Candyman singles chronology
| "Hip Hop Addict" (1989) | "Knockin' Boots" (1990) | "Melt in Your Mouth" (1990) |

Music video
- "Knockin' Boots" on YouTube

= Knockin' Boots (Candyman song) =

"Knockin' Boots" is a song by American rapper Candyman, released on July 20, 1990 as the lead single from his debut studio album Ain't No Shame in My Game (1990). It is his most successful song.

==Background==
The song was one of the first songs produced by Johnny "J", who used samples of "Ooh Boy" by Rose Royce and "Tonight Is the Night" by Betty Wright. Rapper Tone Lōc, who had discovered Candyman, provided a spoken intro for the song and also appeared in the song's music video. Upon its release in the summer of 1990, "Knockin' Boots" became a success and quickly made it to No. 9 on the Billboard Hot 100, spending 23 weeks on the chart. The song also reached the top of the rap chart and peaked at No. 5 on the R&B chart. "Knockin' Boots" reached gold certification on October 12, 1990 for sales of over 500,000 copies, before reaching platinum status on December 18 of that year for sales of one million copies.

The success of the single also led the Ain't No Shame in My Game album to achieve gold status on the same day the single reached platinum.

==Track listing==
1. "Knockin' Boots" (Radio Mix)- 4:07
2. "Knockin' Boots" (12" Mix)- 4:35
3. "Knockin' Boots" (Instrumental)- 4:05
4. "Knockin' Boots" (St.
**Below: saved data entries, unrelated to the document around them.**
theorem test_decode_illegal :
    decode true [0x41000001] = .error (.illegal .fields) ∧ decode true [0x01000001] = .error (.illegal .fields)
      ∧ decode true [0x20050000, 7] = .error (.illegal .selector)
      ∧ decode true [0x300A0000] = .error (.illegal .selector)
      ∧ decode true [0x02000000] = .error (.illegal .opcode)
      ∧ decode false [0x10000002, 0, 0] = .error (.illegal .port)
      ∧ decode true [0x10000002, 0] = .error .incomplete := by decide +kernel

theorem test_decode_bytes :
    decodeBytes true [0x00, 0x00, 0x02, 0x30] = .ok (.getStatus 2, [])
      ∧ decodeBytes true [0x00, 0x00, 0x02] = .error .partialWord := by decide +kernel

theorem test_decodeTableWord :
    decodeTableWord 32 0x30020000 = some (.getStatus 2) ∧ decodeTableWord 32 0x20030000 = some (.setTunable 3 0)
      ∧ decodeTableWord 32 0x00010000 = none := by decide +kernel

/-- No word matches two rows of the opcode table. -/
theorem test_opcodeTable_disjoint :
    opcodeTable.Pairwise fun a b => (a.matchBits ^^^ b.matchBits) &&& a.mask &&& b.mask ≠ 0 := by decide +kernel

theorem test_assemble :
    assemble "chunkz 9".toList = some (encode (.processChunk 9 (List.replicate 128 0)))
      ∧ assemble "gett PP_RELEASE_ALPHA".toList = some [0x21020000] ∧ assemble "ready?".toList = some [0x30020000]
      ∧ assemble "snapmax".toList = some [0x4000FFFF] ∧ assemble ".word 0x21050000".toList = some [0x21050000] := by
  decide +kernel

/-! ### The configuration: tables and derived constants (R7, R174, R175, R244, R271) -/

theorem test_windows_from_cosine :
    cfg.w128 = (List.range 128).map (fun n => (32767 - at0 cfg.cos (2 * n)) / 2)
      ∧ cfg.wt = (List.range 256).map (fun n => (32767 - at0 cfg.cos n) / 2) := by decide +kernel

theorem test_derived_constants :
    wSum cfg = 2097045 ∧ wtSum cfg = 4194103 ∧ lMin cfg = 42 ∧ lMax cfg = 93 ∧ slotWords cfg = 219
      ∧ frameBytes cfg = 876 ∧ cfg.mixw.sum = 65536 ∧ cfgValid cfg = true := by decide +kernel

theorem test_cosine_symmetry :
    (List.range 256).all (fun m => at0 cfg.cos m == at0 cfg.cos ((256 - m) % 256)) = true
      ∧ cfg.cos.length = 256 ∧ at0 cfg.cos 0 = 32767 ∧ at0 cfg.cos 64 = 0 ∧ at0 cfg.cos 128 = -32768
      ∧ sinAt cfg 64 = 32767 := by decide +kernel

theorem test_table_lengths :
    cfg.coef.length = 64 ∧ cfg.sink.length = 64 ∧ cfg.loud.length = 64 ∧ cfg.pcmap.length = 64
      ∧ cfg.coef.getD 63 0 = -2391 ∧ cfg.sink.getD 63 0 = 32681 ∧ cfg.loud.getD 54 0 = 65536
      ∧ cfg.pcmap.getD 0 0 = 9 := by decide +kernel

theorem test_cfgValid_refuses :
    cfgValid { cfg with nt := 255 } = false ∧ cfgValid { cfg with alphaSil := 0 } = false
      ∧ cfgValid { cfg with confOff := 22938 } = false ∧ cfgValid { cfg with heavyN := 0 } = false := by
  decide +kernel
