-- ==== Sys2Proof/Word.lean ====
section
/-! DEFINITION. The word types of the ZBL7200 model: bytes, registers, engine words and frame numbers. -/

namespace Sys2Proof

/-- One byte of memory, flash or a line format. -/
abbrev Byte := BitVec 8

/-- A CSR register (R14: registers are 32 bits wide). -/
abbrev Word := BitVec 32

/-- A canopy-engine value register or state-memory word (R246). -/
abbrev Dword := BitVec 64

/-- A frame number: a 48-bit count of frames, all arithmetic modulo 2^48 (R32). -/
abbrev Fn := BitVec 48

end Sys2Proof
end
James Remix)- 5:10
5. "Keep On Watcha Doin'"- 3:36
6. "Keep On Watcha Doin'" (Instrumental)- 3:36

==Charts==

===Weekly charts===

| Chart (1990–1991) | Peak position |
|---|---|
| Australia (ARIA) | 58 |
| Belgium (Ultratop 50 Flanders) | 9 |
| Germany (GfK) | 28 |
| Netherlands (Dutch Top 40) | 1 |
| Netherlands (Single Top 100) | 1 |
| US Billboard Hot 100 | 9 |
| US Hot R&B/Hip-Hop Songs (Billboard) | 5 |
| US Hot Rap Songs (Billboard) | 1 |

===Year-end charts===

| Chart (1991) | Position |
|---|---|
| Netherlands (Dutch Top 40) | 9 |
| Netherlands (Single Top 100) | 16 |

==Certifications==

| Region | Certification | Certified units/sales |
| United States (RIAA) | Platinum | 1,000,000^{^} |
^{^} Shipments figures based on certification alone.